A temporada de entrega do Imposto de Renda 2026 se aproxima e reunir os documentos com antecedência pode simplificar o processo
Notícia
Otimismo no maior nível
Brasileiro acredita que desempenho da economia estimula aquisições. Indústrias apostam nesse ânimo para continuar vendendo.
01/01/1970 00:00:00
A percepção de que está mais fácil conquistar um emprego e de que a inflação está menor tem levado os consumidores a experimentarem os maiores níveis de confiança na economia registrados nos últimos cinco anos, segundo levantamento da Fundação Getulio Vargas (FGV). Em setembro, o Índice de Confiança do Consumidor (ICC) atingiu pela segunda vez consecutiva o maior patamar da série histórica com ajuste sazonal, 121,7 pontos, aumentando 0,7% em relação a agosto e 9,9% se comparado a setembro de 2009.

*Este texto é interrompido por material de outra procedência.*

-- ==== Sys2Proof/Machine/Ops.lean ====
section
/-! DEFINITION. The named operations over registers and memory that the commands share: the output buffer
(spec/20_memory.md), the error entry (spec/60_exceptions.md R256) and the leaving of FAILED (R259, R260), reset
(spec/10_state.md R41), the four packers (R172, R184, R190, R200), the normaliser (R147, R148) and the position
counters (spec/47_frame_orchestrator.md R234). -/

namespace Sys2Proof.Machine

abbrev Result := Host.Outcome State Fault Refusal

/-! ## The output buffer -/

/-- What an offset of the buffer with no listed byte reads as: CFG zero-fills the buffer (R61). -/
def unlistedByte : Byte := 0

/-- The byte at offset `a`. -/
def Memory.get : Memory → Nat → Byte
  | [], _ => unlistedByte
  | (k, v) :: m, a => if k = a then v else Memory.get m a

/-- A listed byte, or none when it equals what the unlisted offset reads as. -/
def Memory.cell (a : Nat) (v : Byte) (m : Memory) : Memory := if v = unlistedByte then m else (a, v) :: m

/-- Writes `v` at offset `a`, keeping the canonical form. -/
def Memory.set : Memory → Nat → Byte → Memory
  | [], a, v => Memory.cell a v []
  | (k, w) :: m, a, v =>
    if a < k then Memory.cell a v ((k, w) :: m)
    else if a = k then Memory.cell a v m
    else (k, w) :: Memory.set m a v

/-- Every offset of `m` is at least `lo`, they strictly rise, and no byte is the unlisted one. -/
def Memory.wfFrom : Nat → Memory → Bool
  | _, [] => true
  | lo, (k, v) :: m => decide (lo ≤ k) && v != unlistedByte && Memory.wfFrom (k + 1) m

/-- The canonical form. -/
def Memory.wf (m : Memory) : Bool := Memory.wfFrom 0 m

/-- Every listed offset is below `n`. -/
def Memory.below (n : Nat) (m : Memory) : Bool := m.all fun c => decide (c.1 < n)

/-- The buffer's byte at an offset, as every read of it sees it (R11 `MemRead`). -/
def State.byteAt (s : State) (a : Nat) : Byte := Memory.get s.buffer a

/-- `MemRead(a, 1)` (R11, R60). -/
def memRead (a : Nat) (s : State) : Except Fault Byte :=
  if a < s.enc.bufLen then .ok (s.byteAt a) else .error .offsetOutsideBuffer

/-- The buffer with `v` at `a`. -/
def State.putByte (a : Nat) (v : Byte) (s : State) : State := { s with buffer := Memory.set s.buffer a v }

/-- `MemWrite(a, 1, v)` (R11, R60). -/
def memWrite (a : Nat) (v : Byte) (s : State) : Except Fault State :=
  if a < s.enc.bufLen then .ok (s.putByte a v) else .error .offsetOutsideBuffer

/-! ## Errors -/

/-- The error entry, `raise X(code)` (R256): the code and the phase, nothing else. -/
def State.raise (c : ErrCode) (s : State) : State := { s with errCode := c, phase := .failed }

/-- In FAILED a command other than CFG and RST is ignored (R259). -/
def unlessFailed (s : State) (r : Result) : Result := if s.phase = .failed then .next s else r

/-- An illegal word (R102, R233, R259). -/
def illegalWord (s : State) : Result := unlessFailed s (.next (s.raise .illegalCmd))

/-! ## Reset -/

/-- Every register at its value of R41; the OPEN parameters and the host's pending inputs are no registers (R20). -/
def State.resetRegisters (s : State) : State := { State.reset with params := s.params, inputs := s.inputs }

/-! ## The host's inputs -/

def State.withInputs (inputs : List HostInput) (s : State) : State := { s with inputs := inputs }

/-- Takes the next input the host has sent, if any. -/
def State.nextInput (s : State) : Option (HostInput × State) :=
  match s.inputs with
  | [] => none
  | x :: rest => some (x, s.withInputs rest)

/-- Puts a command word where the next step looks. -/
def State.queueWord (w : CmdWord) (s : State) : State := s.withInputs (.command w :: s.inputs)

/-! ## Configuration -/

/-- CFG clears the warning flags before its checks (R121, R126). -/
def State.clearWarnings (s : State) : State :=
  { s with warnOversize := false, warnAlphaOnly := false, warnFrames := false }

/-- `E.bufLen` of a job (R26). -/
def bufLenOf (d : CfgFields) (t : Transparency) : Nat :=
  storageWidth d.format t d.width.toNat * (d.height.toNat * (frameCount d.animated d.srcFrames).toNat)

/-- Check 6 (R122): whether the buffer holds `n` bytes; none is unbounded (R7). -/
def fitsBuffer (bufMax : Option Nat) (n : Nat) : Bool :=
  match bufMax with
  | none => true
  | some m => decide (n ≤ m)

/-- Checks 2 to 6 (R122), in order, for a job whose transparency code is legal; none when all pass. -/
def cfgCheckJob (bufMax : Option Nat) (d : CfgFields) (t : Transparency) : Option ErrCode :=
  if d.width = 0 ∨ d.height = 0 then some .cfgBadDim
  else if !transpAllowed d.format t then some .cfgTransp
  else if d.invertAlpha && !invertLegal d.format t then some .cfgInvert
  else if d.boSet && !supportsByteOrder d.format then some .cfgByteOrder
  else if !fitsBuffer bufMax (bufLenOf d t) then some .cfgCapacity
  else none

/-- The checks of CFG (R122): the first that fails gives the code; a job that passes has its transparency mode. -/
def cfgCheck (bufMax : Option Nat) (d : CfgFields) : Except ErrCode Transparency :=
  match Transparency.ofCode d.transp with
  | none => .error .cfgBadEnum
  | some t =>
    match cfgCheckJob bufMax d t with
    | some c => .error c
    | none => .ok t

/-- The job registers an accepted CFG writes (R121). -/
def jobOf (d : CfgFields) (t : Transparency) : Job :=
  { width := d.width, height := d.height, srcFrames := d.srcFrames, format := d.format, transp := t
    dither := d.dither, invertAlpha := d.invertAlpha, boSet := d.boSet, bo := d.bo, animated := d.animated
    unresized := d.unresized }

/-- The encoder constants an accepted CFG computes (R26, R27). -/
def encOf (d : CfgFields) (t : Transparency) : EncConst :=
  { frameCount := frameCount d.animated d.srcFrames
    storageWidth := storageWidth d.format t d.width.toNat
    totalRows := d.height.toNat * (frameCount d.animated d.srcFrames).toNat
    bufLen := bufLenOf d t
    bigEndian := bigEndianOf d.boSet d.bo
    transp := t }

/-- What an accepted CFG does (R121). -/
def State.configure (d : CfgFields) (t : Transparency) (s : State) : State :=
  { s with
    job := jobOf d t
    enc := encOf d t
    buffer := []
    writeIndex := 0
    bitCursor := 0
    phase := .ready
    frame := 0
    row := 0
    col := 0
    scanColorMax := 0
    scanAlphaMin := 0xFF
    scanCount := 0
    alphaOnly := false
    srcMode := .raw
    errCur := List.replicate d.width.toNat 0
    errNxt := List.replicate d.width.toNat 0
    errCode := .none
    warnOversize := warnsOversize d.unresized d.width d.height
    warnAlphaOnly := false
    warnFrames := warnsFrames d.animated d.srcFrames }

/-! ## The alpha-only detector and the start of a frame -/

/-- The larger of two channel values. -/
def maxByte (x y : Byte) : Byte := if x.toNat < y.toNat then y else x

/-- The smaller of two channel values. -/
def minByte (x y : Byte) : Byte := if y.toNat < x.toNat then y else x

/-- SCAN's accumulation (R141). -/
def State.accumulate (p : Pixel) (s : State) : State :=
  { s with
    scanColorMax := maxByte (maxByte (maxByte s.scanColorMax p.r) p.g) p.b
    scanAlphaMin := minByte s.scanAlphaMin p.a
    scanCount := min (s.scanCount + 1) (2 ^ 33 - 1) }

/-- Whether FRM reads the scan accumulators: a raw frame of format Binary or Grayscale (R142). -/
def State.needsScan (src : SrcMode) (s : State) : Bool :=
  src == .raw && (s.job.format == .binary || s.job.format == .grayscale)

/-- The alpha-only decision of a frame (R142, R143). -/
def State.frameAlphaOnly (src : SrcMode) (s : State) : Bool :=
  s.needsScan src && isAlphaOnly s.scanColorMax s.scanAlphaMin

/-- The override of R144, when `on`. -/
def State.override (on : Bool) (s : State) : State :=
  if on then { s with enc := { s.enc with transp := .alphaChannel }, warnAlphaOnly := true } else s

/-- Every cell 0. -/
def zeroCells (cells : List Int) : List Int := List.replicate cells.length 0

/-- The rest of FRM (R142): the decision and the source recorded, the normaliser and the position cleared, ENCODING. -/
def State.openFrame (src : SrcMode) (alphaOnly : Bool) (s : State) : State :=
  { s with
    alphaOnly := alphaOnly
    srcMode := src
    errCur := zeroCells s.errCur
    errNxt := zeroCells s.errNxt
    scanColorMax := 0
    scanAlphaMin := 0xFF
    scanCount := 0
    row := 0
    col := 0
    phase := .encoding }

/-- FRM once its checks have passed (R142): the override, then the frame. -/
def State.startFrame (src : SrcMode) (s : State) : State :=
  (s.override (overrides s.job.format (s.frameAlphaOnly src) s.enc.transp)).openFrame src (s.frameAlphaOnly src)

/-! ## The packers -/

/-- `MemWrite(writeIndex, 1, v); writeIndex <- writeIndex + 1` (R184). -/
def appendByte (v : Byte) (s : State) : Except Fault State :=
  match memWrite s.writeIndex v s with
  | .ok t => .ok { t with writeIndex := t.writeIndex + 1 }
  | .error f => .error f

/-- Bytes at consecutive offsets in increasing order (R67). -/
def appendBytes : List Byte → State → Except Fault State
  | [], s => .ok s
  | v :: vs, s =>
    match appendByte v s with
    | .ok t => appendBytes vs t
    | .error f => .error f

/-- The bit cursor's advance (R172). -/
def State.advanceBit (s : State) : State :=
  if s.bitCursor = 7 then { s with bitCursor := 0, writeIndex := s.writeIndex + 1 }
  else { s with bitCursor := s.bitCursor + 1 }

/-- ORs the cursor's mask into the current byte (R67, R172). -/
def setCursorBit (s : State) : Except Fault State :=
  match memRead s.writeIndex s with
  | .ok v => memWrite s.writeIndex (v ||| bitMask s.bitCursor) s
  | .error f => .error f

/-- `encodeBinary(bit)` (R172): a 0 bit accesses no byte. -/
def packBinary (bit : Bool) (s : State) : Except Fault State :=
  if (bit ^^ s.job.invertAlpha) then
    match setCursorBit s with
    | .ok t => .ok t.advanceBit
    | .error f => .error f
  else .ok s.advanceBit

/-- `encodeGray(luma, alpha)` (R184). -/
def packGray (luma alpha : Byte) (s : State) : Except Fault State :=
  appendByte (grayByte s.enc.transp s.job.invertAlpha luma alpha) s

/-- `encode565(r, g, b, a)` (R190). -/
def pack565 (p : Pixel) (s : State) : Except Fault State :=
  appendBytes (bytes565 s.enc.transp s.job.invertAlpha s.enc.bigEndian p) s

/-- `encodeRGB(r, g, b, a)` (R200). -/
def packRGB (p : Pixel) (s : State) : Except Fault State :=
  appendBytes (bytesRGB s.enc.transp s.job.invertAlpha p) s

/-! ## The normaliser -/

def State.withCells (cur nxt : List Int) (s : State) : State := { s with errCur := cur, errNxt := nxt }

/-- `fsStep(m)` at `x` = `col` (R151): the bit, and the state with the error spread. -/
def fsStep (m : Byte) (s : State) : Except Fault (Bool × State) :=
  if s.col < s.errCur.length ∧ s.col < s.errNxt.length then
    let out := s.params.fs.apply s.params.tMono s.job.width.toNat m s.col s.errCur s.errNxt
    .ok (out.1, s.withCells out.2.1 out.2.2)
  else .error .cellOutsideRow

/-- `normBinary(r, g, b, a)` (R147). -/
def normBinary (p : Pixel) (s : State) : Except Fault (Bool × State) :=
  let m := monoSource s.params.luma s.alphaOnly p
  match s.job.dither with
  | .noDither => .ok (mono1 s.params.tMono m, s)
  | .floydSteinberg => fsStep m s

/-- PIX's normalising and packing, by format (R145). -/
def encodeSource (p : Pixel) (s : State) : Except Fault State :=
  match s.job.format with
  | .binary =>
    match normBinary p s with
    | .ok (bit, t) => packBinary bit t
    | .error f => .error f
  | .grayscale =>
    let pair := grayPair s.params.luma s.alphaOnly p
    packGray pair.1 pair.2 s
  | .rgb565 => pack565 p s
  | .rgb => packRGB p s

/-! ## Pixel commands and rows -/

/-- `col <- col + 1`, the end of every pixel command (R145, R171). -/
def finishPixel (r : Except Fault State) : Result :=
  match r with
  | .ok s => .next { s with col := s.col + 1 }
  | .error f => .fault f

/-- The checks every pixel command makes before it encodes (R145, R171), in the order of R254: FAILED ignores it, then
the phase and source, then the row. -/
def pixelShell (src : SrcMode) (s : State) (r : Result) : Result :=
  unlessFailed s
    (if s.phase ≠ .encoding ∨ s.srcMode ≠ src then .next (s.raise .protoOrder)
     else if s.col = s.job.width.toNat then .next (s.raise .protoRow)
     else r)

/-- The ENC shell (R171): after those checks, the payload's must-be-zero bits (R100), then the packer. -/
def encShell (restZero : Bool) (pack : State → Except Fault State) (s : State) : Result :=
  pixelShell .canon s (if restZero then finishPixel (pack s) else .next (s.raise .illegalCmd))

/-- EOR's padding (R174): Binary only, and only mid-byte; no byte is written. -/
def State.padRow (s : State) : State :=
  if s.job.format = .binary ∧ s.bitCursor ≠ 0 then { s with bitCursor := 0, writeIndex := s.writeIndex + 1 } else s

/-- EOR's move of the dither error to the new row (R153, R174). -/
def State.shiftErrors (s : State) : State :=
  if s.job.format = .binary ∧ s.job.dither = .floydSteinberg then s.withCells s.errNxt (zeroCells s.errNxt) else s

/-- EOR's advance of the position and the phase (R174, R234). -/
def State.nextRow (s : State) : State :=
  if s.row + 1 = s.job.height.toNat then
    { s with
      col := 0
      row := 0
      frame := s.frame + 1
      phase := if s.frame + 1 = s.enc.frameCount.toNat then .done else .ready }
  else { s with col := 0, row := s.row + 1 }

end Sys2Proof.Machine
end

O estudo mostra que o fator que mais contribuiu para a elevação do índice foi a análise feita da economia atual, quesito que cresceu 3,5% e atingiu 140,8 pontos. “O consumidor tem avaliado muito bem a economia. Sobre o mercado de trabalho e sobre a situação da economia em geral. Desde 2005 não há uma avaliação tão favorável”, afirmou o coordenador de Sondagens Conjunturais da FGV, Aloísio Campelo.
Além de enxergar com bons olhos o atual momento do mercado de trabalho e da inflação, o humor do consumidor também é influenciado no período pela corrida eleitoral, que aumenta o número de empregos temporários e, consequentemente, também eleva a renda do trabalhador.
Enquanto a economia segue em expansão, o índice que aponta as expectativas para os próximos meses recuou 1,1% para 111,6 pontos. Apesar da queda, o número não deve ser lido como enfraquecimento no ânimo para o consumo nos próximos meses, segundo Campelo, uma vez que reflete um movimento natural de acomodação da demanda que se mantém em ritmo forte. “É natural que as expectativas, que estavam em um patamar muito elevado, comecem a decair um pouco. O patamar da confiança quanto ao futuro arrefeceu, mas continua acima da média histórica”, ponderou.
Reforço
Uma mostra de que apesar do recuo do índice de expectativas o consumidor não deve gastar menos até o fim do ano é a disposição em consumir bens duráveis que, de acordo com Campelo deve voltar a ganhar força. “De modo geral, a população vê o avanço econômico como favorável e, do ponto de vista do consumo, ainda está terminando a fase de ajustes de endividamento que foi contraído na época de IPI reduzido(1). O consumidor antecipou essas compras e agora está equilibrando o orçamento. A inadimplência já caiu e, nos próximos meses, deve haver retomada de compra de duráveis”, estimou.
A boa avaliação do consumidor e a proximidade das festas do fim do ano acabam refletindo no otimismo do setor produtivo, segundo levantamento realizado pela Confederação Nacional da Indústria (CNI). O Índice de Confiança do Empresário Industrial (ICEI) divulgado ontem pela instituição registrou um pequeno recuo de 0,6%, mas se manteve em 63,4 pontos em uma escala de 0 a 100 na qual valores acima de 50 indicam expectativas positivas.
O número sugere, segundo leitura do economista da CNI Marcelo Azevedo, que os empresários pretendem continuar produzindo nos próximos meses em um ritmo semelhante ao observado no último trimestre. “O otimismo praticamente estável nesse patamar alto sugere que as companhias devem manter, por exemplo, o ritmo de compra de matérias-primas o que vai levar à manutenção da atividade”, afirmou.
1 - Benefício fiscal
A redução das alíquotas do Imposto sobre Produtos Industrializados (IPI) foi um dos principais mecanismos que o governo utilizou durante a crise para evitar uma paralisação mais expressiva em setores sensíveis da economia como o automobilístico e de eletrodomésticos da linha branca (fogões, geladeiras e tanquinhos). A medida ainda está em vigor para alguns setores, como o de materiais de construção e de alguns tipos de máquinas e equipamentos.